Behind the gateway, which was built only after 1477, a ditch protected by 4 towers barred the access to the upper and the lower castle. Truly a great fortification! The square in front of the exterior gate was protected by palissades. In this area stood the lime tree under which justice was said.
The castle began to delapidate after the year 1512 when the last member of the Bourscheid family had died. The upper castle was transformed into two dwellings arranged on both sides of the “palas”. One was already deserted by 1626, the other was never permanently inhabited. Yet around 1650 the chapel was enlarged so that it could boast two altars. From that time onward only bailiffs lived in Bourscheid castle, more precisely in the Stolzemburger house, which was rearranged as a residence in 1785, since the “palas” and the chapel in the upper area were threatening to crumble.
The invasion of Luxembourg by French revolutionary troops in 1704-1705 put an end to feudalism. The Bourscheid archives were taken to Gemunden in the Runsruck area of Germany in 1802, the last bailiff deserted the castle in 1803. In 1812 the last owner sold his whole property in Bourscheid and environs.
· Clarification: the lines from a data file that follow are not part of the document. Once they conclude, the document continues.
/-- A step starts on tick `t` (R214, R215, R217). In RAMP its scheduled length is the latest step
interval. -/
def State.startStep (s : State) (b : Fin 3) (t len : Nat) : State :=
  ((s.modAxb b fun k => { k with
    step := k.nextOf
    steps := k.steps + k.sign
    done := (if k.state = .run then t - k.stepAt else k.stepLen) :: k.done.take 5
    stepAt := t
    stepLen := len
    t60 := if k.state = .run then k.t60 else len
    crossed := false
    filtRun := 0
    filtSeen := false
    nextStep := none }).place b).stepNow b

/-- SPEED of the input block: 1 / (6 × mean of the six latest step intervals) in Q0.23 of 3,200 Hz
(R205, R217). -/
def axbSpeed (k : Bridge) : Word24 :=
  match k.state with
  | .ramp | .run =>
    let l := (k.t60 :: k.done).take 6
    if l.sum = 0 then 0
    else BitVec.ofInt 24 (satI 24 (k.sign * (250000 * 2 ^ 23 * l.length / (3 * l.sum) : Nat)))
  | _ => 0

/-- A drive request of slot 4 (R202, R212): 0 STOP, 1 DIRECT, 2 SIX_STEP, 3 BRAKE. -/
def State.driveRequest (s : State) (b : Fin 3) (v : Nat) : State :=
  let k := s.axb.b[b]
  let rev := v.testBit 2
  let start (s : State) : State :=
    (s.modAxb b fun k => { k with dir := rev, reqDir := rev, restarts := 0 }).toB b .precharge
  match k.state with
  | .held => s
  | st =>
    match v % 4 with
    | 0 => if st.running then s.toB b .stopped else s
    | 1 => if st = .coast ∨ st = .direct then s else s.toB b .direct
    | 2 =>
      if st.sixStep then
        if rev = k.dir then s
        else (s.modAxb b fun k => { k with reqDir := rev, restarts := 0 }).toB b .coast
      else if st = .coast then s
      else start s
    | _ => if st = .brake then s else s.toB b .brake

/-- The island applies a pattern to bridge b: 1 FREEWHEEL, 2 BRAKE_SHORT (R218). -/
def State.axbPattern (s : State) (b : Fin 3) (p : Nat) : State :=
  (s.modAxb b fun k => { k with state := .held, island := p, since := s.clk.now }).gatesNow b

/-- The island releases bridge b. A drive request that arrived before the release starts nothing (R212,
R218). -/
def State.axbRelease (s : State) (b : Fin 3) : State :=
  if s.axb.b[b].state = .held then
    (s.modAxb b fun k => { k with
      state := .stopped, island := 0, since := s.clk.now
      commits := k.commits.map fun c => { c with slots := c.slots.filter fun x => x.1 ≠ 4 } }).gatesNow b
  else s

/-- The lease of a drive request lapses (R213). -/
def State.axbLapse (s : State) (b : Fin 3) : State :=
  let k := s.axb.b[b]
  if (k.state.running || k.state == .stalled)
      && decide (k.lastCommit + max (axbCtlWatch s b) 1 * msTk ≤ s.clk.now) then
    ((s.tally 77).record bAXB (0xC0 + b) 7 k.state.code).toB b .stopped
  else s

/-- A commit reaches bridge b. A lease that has run out lapses first (R4, R108, R202, R213). -/
def State.commitAxb (s : State) (b : Fin 3) (slots : List (Nat × Word24)) : State :=
  let s := s.axbLapse b
  s.modAxb b fun k => { k with
    commits := k.commits ++ [⟨s.clk.power, slots, k.state == .run⟩]
    lastCommit := s.clk.now }

/-- The slots of a commit in effect (R202). -/
def Bridge.take (k : Bridge) (slots : List (Nat × Word24)) : Bridge :=
  { k with slots := slots.foldl (fun v x => v.setIfInBounds x.1 x.2) k.slots }

/-- A commit takes effect at a period start; the first one that arrived in RUN ends the start duty
(R202, R212, R214). -/
def State.takeCommit (s : State) (b : Fin 3) (c : BCommit) : State :=
  let s := s.modAxb b fun k => { (k.take c.slots) with
    runDuty := k.runDuty || (c.run && k.state == .run) }
  match c.slots.find? fun x => x.1 = 4 with
  | some x => s.driveRequest b (x.2.toNat % 8)
  | none => s

/-- CMD of the input block: an accepted actuator command for bridge b (R205, R219). -/
def State.axbCmd (s : State) (b : Fin 3) (arg : Int) : State :=
  s.modAxb b fun k => { k with cmdCount := (k.cmdCount + 1) % 16, cmdArg := arg }

end Sys2Proof.Machine
end

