-- ==== Sys2Proof/Machine/RegView.lean ====
section
/-!
DEFINITION. What a read of a register returns (R8, R9, R11): the stored RW and RWL bits together with
the fields that show the state of the block. A WO field reads 0 (R9).
-/

namespace Sys2Proof.Machine

open Sys2Proof

/-- The value of a family of `n` registers from `base` on, `stride` apart: `f i r` is the value of the
register at offset `r` of member `i`. -/
def fam (o base stride n : Nat) (f : Fin n → Nat → Nat) : Nat :=
  if h : base ≤ o ∧ (o - base) / stride < n then f ⟨(o - base) / stride, h.2⟩ ((o - base) % stride) else 0

/-- The low and the high half of a 64-bit value. -/
def lo32 (x : Nat) : Nat := x % 2 ^ 32
def hi32 (x : Nat) : Nat := x / 2 ^ 32 % 2 ^ 32

/-- A 24-bit value, sign-extended. -/
def sx24 (x : Word24) : Nat := wrapN 32 x.toInt

/-- A signed value in w bits. -/
def tc (w : Nat) (x : Int) : Nat := wrapN w x

/-- A mask with bit i set where `p i`. -/
def maskFin {n : Nat} (p : Fin n → Bool) : Nat := maskOf (List.ofFn p)

def optFin {n : Nat} (d : Nat) (x : Option (Fin n)) : Nat := x.elim d fun i => i.val

/-- Whole milliseconds since a tick, saturating at `m`. -/
def msSince (s : State) (t m : Nat) : Nat := min ((s.clk.now - t) / msTk) m

/-! ### Codes of state fields -/

def EState.code : EState → Nat
  | .stopped => 0 | .idle => 1 | .running => 2 | .fault => 3
def EncState.code : EncState → Nat
  | .unreferenced => 0 | .referenced => 1 | .fault => 2
def GState.code : GState → Nat
  | .opened => 0 | .driven => 1 | .safe => 2
def LState.code : LState → Nat
  | .down => 0 | .align => 1 | .measure => 2 | .identify => 3 | .configure => 4 | .sync => 5
  | .up => 6 | .failed => 7
def TokState.code : TokState → Nat
  | .free => 0 | .held => 1 | .expired => 2 | .blocked => 3 | .revoked => 4
def ConnState.code : ConnState → Nat
  | .closed => 0 | .waiting => 1 | .running => 2 | .failed => 3
def CruiseState.code : CruiseState → Nat
  | .listen => 0 | .elect => 1 | .numbering => 2 | .numbered => 3 | .unblazed => 4
def PortState.code : PortState → Nat
  | .down => 0 | .align => 1 | .credit => 2 | .up => 3

/-! ### The blocks -/

def viewSys (s : State) (o : Nat) : Nat :=
  match o with
  | 0x000 => put 0x3212 16 + put 0xB0 8
  | 0x008 => s.sys.pdctl.toNat
  | 0x00C => put (maskFin fun d : Fin 10 => s.sys.dom[d] == .turningOn || s.sys.dom[d] == .turningOff) 16
      + maskFin fun d : Fin 10 => s.sys.dom[d] == .on
  | 0x014 => s.sys.scrubPos
  | 0x018 => lo32 s.clk.now
  | 0x01C => hi32 s.clk.now
  | 0x020 => s.sys.eccAddr
  | 0x024 => s.sys.eccBad
  | _ => fam o 0x40 0x10 12 fun c r =>
      -- In a lockstep pair the requests of core 2k+1 are 0 (R367).
      if c.val % 2 = 1 && !pairSplit s (pairOfCore c.val) then 0
      else
        let boxes := maskFin fun m : Fin 64 => s.mbx[m].full && bit (mbxCfgNotify s m) c.val
        match r with
        | 0x0 => lo32 boxes
        | 0x4 => hi32 boxes
        | 0x8 => maskFin fun k : Fin 32 => lrgCfgThresh s k != 0
            && decide (lrgCfgThresh s k ≤ s.lrg.ring[k].count) && bit (lrgNotifyCores s k) c.val
        | 0xC => b2n s.sys.restartReq[c]
        | _ => 0

def viewBoot (s : State) (o : Nat) : Nat :=
  let b := s.boot
  match o with
  | 0x004 => put (b2n b.slot) 31 + put (b2n b.bootSlot) 30 + put (b2n b.locked) 29 + put b.phase 26
      + put b.other 24 + b.partSrc.toNat
  | 0x008 => lo32 b.imgId
  | 0x00C => hi32 b.imgId
  | 0x010 => b.version
  | 0x014 => put (if b.other = 1 then b.otherSecver else 0) 8 + b.secver
  | 0x018 => put (b2n b.nvBusy) 30 + put b.nvResult 28
  | 0x028 => put (b2n b.act.busy) 30 + put b.act.result 26
  | 0x02C => if 3 ≤ b.phase then s.flog.steps else 0
  | _ => fam o 0x40 4 6 fun k _ => put b.pair[k].result 26 + put b.pair[k].restarts 18

def viewMbx (s : State) (o : Nat) : Nat :=
  let full := maskFin fun m : Fin 64 => s.mbx[m].full
  match o with
  | 0x004 => lo32 full
  | 0x008 => hi32 full
  | _ => fam o 0x200 4 64 fun m _ => let k := s.mbx[m]
      put (b2n k.full) 31 + put (b2n k.collision) 30 + put k.sender 10 + k.seq

def viewLrg (s : State) (o : Nat) : Nat :=
  match o with
  | 0x004 => maskFin fun r : Fin 32 => s.lrg.ring[r].bad
  | 0x008 => s.lrg.waiting.length
  | _ => fam o 0x100 0x20 32 fun r j => let k := s.lrg.ring[r]
      match j with
      | 0x04 => put (b2n k.bad) 29
      | 0x08 => put k.count 16 + k.ridx
      | 0x10 => k.lost.toNat
      | 0x14 => k.refused.toNat
      | _ => 0

def viewTal (s : State) (o : Nat) : Nat :=
  fam o 0x1000 8 256 fun n r => if r = 0 then lo32 s.tal[n].toNat else if r = 4 then hi32 s.tal[n].toNat else 0

def viewTrc (s : State) (o : Nat) : Nat := if o = 4 then min (traceLevel s) 32767 else 0

def viewSkd (s : State) (o : Nat) : Nat :=
  let k := s.skd
  let coord := k.view.elim 0 fun v => v.coord
  match o with
  | 0x004 => put k.node 24 + put k.coordNode 16 + put k.cruise.code 12 + put (b2n k.aligned) 11
      + put (b2n k.coordFar) 10 + put (b2n k.isCoord) 9 + maskFin fun p : Fin 8 => k.port[p].state == .up
  | 0x008 => lo32 k.dieId
  | 0x00C => hi32 k.dieId
  | 0x010 => lo32 coord
  | 0x014 => hi32 coord
  | 0x018 => put (k.view.elim 0 fun v => v.dist) 8 + optFin 0xFF (parentPort s)
  | 0x024 => tc 32 k.toff
  | 0x028 => tc 32 k.tdelay
  | 0x02C => put (min k.unblazed 255) 24 + put (k.routes.filter fun r => r.2.reach = 2).length 16
      + k.owner.length
  | 0x034 => k.post.length
  | _ =>
    if o < 0x1000 then fam o 0x100 0x10 8 fun p r => let q := k.port[p]
      match r with
      | 0x0 => put (b2n (parentPort s = some p)) 30
          + put (b2n (q.info.elim false fun i => bit i.flags 1)) 29
          + put (q.info.elim 0 fun i => i.node) 8 + q.state.code
      | 0x4 => lo32 (q.info.elim 0 fun i => i.die)
      | 0x8 => hi32 (q.info.elim 0 fun i => i.die)
      | 0xC => if q.state = .down ∨ q.state = .align then 0 else
        put (min (creditsOf q 0) 255) 24 + put (min (creditsOf q 1) 255) 16 + put (min (creditsOf q 2) 255) 8
      | _ => 0
    else if o < 0x8000 then fam o 0x1000 4 256 fun n _ =>
      if n.val ≠ 0 ∧ n.val = k.node then put 3 30
      else let r := sget {} k.routes n.val; put r.reach 30 + put r.hops 24 + put r.port 16
    else fam o 0x8000 8 4096 fun st r =>
      if r = 0 then put (sget 0 k.result st.val) 12
      else if r = 4 then put (sget 0 k.owner st.val) 24 + sget 0 k.drops st.val else 0

def canWord (f : CanFrame) (k : Nat) : Nat := leAt f.data (4 * k) 4

def viewCan (s : State) (o : Nat) : Nat :=
  fam o 0 0x1000 6 fun ch o =>
    let k := s.can[ch]
    let h := k.shadow
    match o with
    | 0x00C => put (min k.tecCount 255) 24 + put (min k.recCount 255) 16 + put k.tdcv 9
        + put (b2n (onBus s ch || k.other)) 2 + k.st
    | 0x018 => put (b2n h.frame.ide) 31 + put (b2n h.frame.rtr) 30 + h.frame.ident
    | 0x01C => put (b2n h.new) 31 + put (b2n h.frame.fdf) 30 + put (b2n h.frame.brs) 29
        + put (b2n h.frame.esi) 28 + put h.frame.dlc 16 + h.filter
    | 0x020 => lo32 h.stamp
    | 0x024 => hi32 h.stamp
    | _ =>
      if o < 0x80 then fam o 0x40 4 16 fun i _ => canWord h.frame i.val
      else if o < 0x400 then fam o 0x200 4 64 fun b _ => let q := k.buf[b]
        put q.txres 24 + put (b2n q.pend) 23 + put (b2n q.new) 22
      else 0

def viewCe (s : State) (o : Nat) : Nat :=
  fam o 0 0x2000 8 fun e o =>
    let k := s.ce[e]
    match o with
    | 0x000 => b2n k.run
    | 0x004 => put (k.pc % 4096) 16 + put (if k.state = .fault then k.cause else 0) 8 + put (b2n k.swPend) 5
        + put (b2n k.timerPend) 4 + put (b2n k.setPend) 3 + k.state.code
    | 0x008 => put k.mirror 24
    | 0x00C => put k.entryTimer 16 + k.entrySet
    | 0x018 => k.flags.toNat
    | 0x020 => put k.passLast 16 + k.passMax
    | 0x024 => lo32 k.pstart
    | 0x028 => hi32 k.pstart
    | 0x02C => k.hold.length
    | 0x030 => k.loadSrc
    | 0x034 => put (b2n k.loadBusy) 30 + put k.loadResult 28 + put k.loadCount 16 + k.loadDest
    | 0x038 => k.pcrc.toNat
    | _ =>
      if o < 0x80 then fam o 0x40 4 16 fun i _ => sx24 k.w[i]
      else if o < 0x1000 then fam o 0x80 8 4 fun a r =>
        let v := tc 64 k.acc[a].toInt
        if r = 0 then lo32 v else if r = 4 then hi32 v else 0
      else fam o 0x1000 4 1024 fun j _ => sx24 (k.peek j.val)

def viewTrx (s : State) (o : Nat) : Nat :=
  match o with
  | 0x004 => put (b2n (s.boot.locked && axleStill s)) 3 + put (b2n s.trx.cfgBad) 2
  | _ => fam o 0x100 0x80 2 fun m r =>
    let k := s.trx.m[m]
    match r with
    | 0x18 => put k.limiter 24 + put k.state.code 16 + put (machPattern s m).code 6
        + put (b2n (s.pos.enc[encOf s m].state == .referenced)) 5 + put (b2n k.standstill) 4
        + put (b2n k.speedMode) 3 + put (b2n k.observer) 2 + put (b2n k.verified) 1 + b2n k.locked
    | 0x1C => tc 32 k.treq
    | 0x20 => tc 32 k.sreq
    | 0x24 => tc 32 k.tref
    | 0x28 => tc 32 k.ospd
    | 0x2C => k.oang.toNat
    | 0x30 => sx24 k.adiff
    | _ => 0

def viewPos (s : State) (o : Nat) : Nat :=
  match o with
  | 0x004 => put (b2n (emuFrozen s)) 1 + b2n s.pos.overrate
  | _ => fam o 0x100 0x80 2 fun e r =>
    let k := s.pos.enc[e]
    match r with
    | 0x04 => put (b2n k.armed) 28
    | 0x24 => put (if k.state = .fault then k.cause else 0) 8 + put (b2n k.z) 6
        + put (abCode k.a k.b) 4 + k.state.code
    | 0x28 => k.cnt
    | 0x2C => tc 32 k.rev
    | 0x30 => tc 32 (speedOf s e)
    | 0x34 => tc 32 (accelOf s e)
    | 0x38 => k.latch.lpos.toNat
    | 0x3C => k.captured.lang.toNat
    | 0x40 => k.captured.lspd.toNat
    | 0x44 => lo32 k.captured.stamp
    | 0x48 => hi32 k.captured.stamp
    | _ => 0

def viewGsc (s : State) (o : Nat) : Nat :=
  match o with
  | 0x004 => b2n s.gsc.cfgBad
  | _ =>
    if o < 0x200 then fam o 0x40 0x20 4 fun g r =>
      let k := s.gsc.g[g]
      match r with
      | 0x00 => k.periodW
      | 0x04 => k.phaseW
      | 0x0C => put (s.red.tok[g].epoch.toNat % 65536) 16 + put (optFin 0xF s.red.tok[g].holder) 4 + k.state.code
      | 0x10 => put k.lateMax 16 + k.lateLast
      | 0x14 => lo32 k.pstart
      | 0x18 => hi32 k.pstart
      | _ => 0
    else fam o 0x200 8 24 fun l r =>
      if r = 4 then put (min s.gsc.leg[l].late 65535) 16 + s.gsc.leg[l].tracked else 0

def viewGlk (s : State) (o : Nat) : Nat :=
  match o with
  | 0x004 => maskFin fun l : Fin 12 => s.glk[l].state == .up
  | _ => fam o 0x100 0x40 12 fun l r =>
    let k := s.glk[l]
    match r with
    | 0x0C => put (k.delay % 65536) 16 + put (k.hState.toNat % 4) 6 + k.state.code
    | 0x10 => k.lossP.toNat
    | 0x14 => put (b2n k.cmdBusy) 30 + put k.cmdResult 28 + put (b2n k.cmdRead) 7 + k.cmdAddr
    | 0x18 => k.cmdData.toNat
    | 0x1C => put k.hState.toNat 24 + put k.hGates.toNat 16 + put k.hSupply.toNat 8 + k.hDrop.toNat
    | 0x20 => k.queue.length
    | _ => 0

def viewPsp (s : State) (o : Nat) : Nat :=
  match o with
  | 0x004 => put (maskFin fun g : Fin 4 => pspPresent s g) 4 + maskFin fun g : Fin 4 => s.psp.set[g].inForce
  | _ =>
    if o < 0x100 then fam o 0x40 0x10 4 fun g r =>
      let k := s.psp.set[g]
      match r with
      | 0x0 => lo32 k.ch.toNat
      | 0x4 => put k.kinds.toNat 16 + hi32 k.ch.toNat
      | 0x8 => put (min k.decSpeed 65535) 16 + put k.decSides.toNat 8 + k.decPattern.code
      | _ => 0
    else fam o 0x100 0x10 8 fun i r =>
      let k := s.psp.mon[i]
      match r with
      | 0x8 => put (b2n k.past) 31 + min k.run 255
      | 0xC => sx24 k.last
      | _ => 0

def viewRed (s : State) (o : Nat) : Nat :=
  let k := s.red
  match o with
  | 0x004 => put (b2n k.splitEn) 16 + put (maskFin fun g : Fin 4 => axHeld s g) 12
      + maskFin fun c : Fin 7 => k.step[c].inStep
  | 0x014 => put k.hcycle 16 + k.health
  | _ =>
    if o < 0x60 then fam o 0x40 4 6 fun p _ => put (b2n k.pair[p].splitReq) 31 + put k.pair[p].state 28
    else if o < 0x100 then fam o 0x60 4 7 fun c _ =>
      put (optFin 0xF (stepPartner s c)) 16 + min k.step[c].run 255
    else if o < 0x200 then fam o 0x100 0x20 4 fun g r =>
      let q := k.tok[g]
      match r with
      | 0x00 => put (optFin 0xF q.holder) 16 + put q.result 12 + put q.target 8 + q.state.code
      | 0x04 => q.epoch.toNat
      | 0x08 => if q.state = .held then q.leaseEnd - s.clk.now else 0
      | 0x0C => k.ax[g].aepoch.toNat
      | 0x10 => put (holderNode s g) 16 + k.ax[g].state
      | _ => 0
    else fam o 0x200 4 4 fun p _ =>
      put (b2n (peerOk s p)) 30 + put k.peer[p].holds.toNat 12 + k.peer[p].node

def viewPba (s : State) (o : Nat) : Nat :=
  let k := s.pba
  match o with
  | 0x000 => put k.prev.code 8 + k.mode.code
  | 0x00C => put (b2n (s.chg.state == .precond)) 3 + put (b2n k.regenShort) 2 + put (b2n k.stale) 1
  | 0x010 => k.limDis.toNat
  | 0x014 => k.limChg.toNat
  | 0x01C => msSince s k.limStamp 255
  | 0x020 => lo32 k.cycle
  | 0x024 => hi32 k.cycle
  | 0x02C => k.queue.length
  | 0x038 => k.volts
  | _ => fam o 0x100 0x10 7 fun n r =>
    match r with
    | 0x0 => tc 32 k.req[n]
    | 0x4 => tc 32 k.grant[n]
    | 0x8 => put k.reason[n] 4 + k.outcome[n]
    | _ => 0

/-- The channel that spare f converts besides its own; 0x3F none (R81, R85). -/
def spareChannel (s : State) (f : Fin 24) : Nat :=
  match (if f = 22 then s.cap.bound22 else s.cap.bound23) with
  | some k => k.val
  | none =>
    match s.cap.cal with
    | some c => if c.spare = some f then c.conv.val else 0x3F
    | none => 0x3F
Bourscheid castle now was in private hands for more than a century and a half. In 1972 the Luxembourg State acquired the ruins, which had been declared a national monument in 1936. While some restauration work had been done since the thirties, the Stolzembourg house was reconstructed after 1972, while archaeological excavations probed into the ancient past of the castle. This restauration work has rendered Bourscheid castle accessible to visitors. The recent publication of the Bourscheid archives substantially enlarges our knowledge of the castle and its former inhabitants.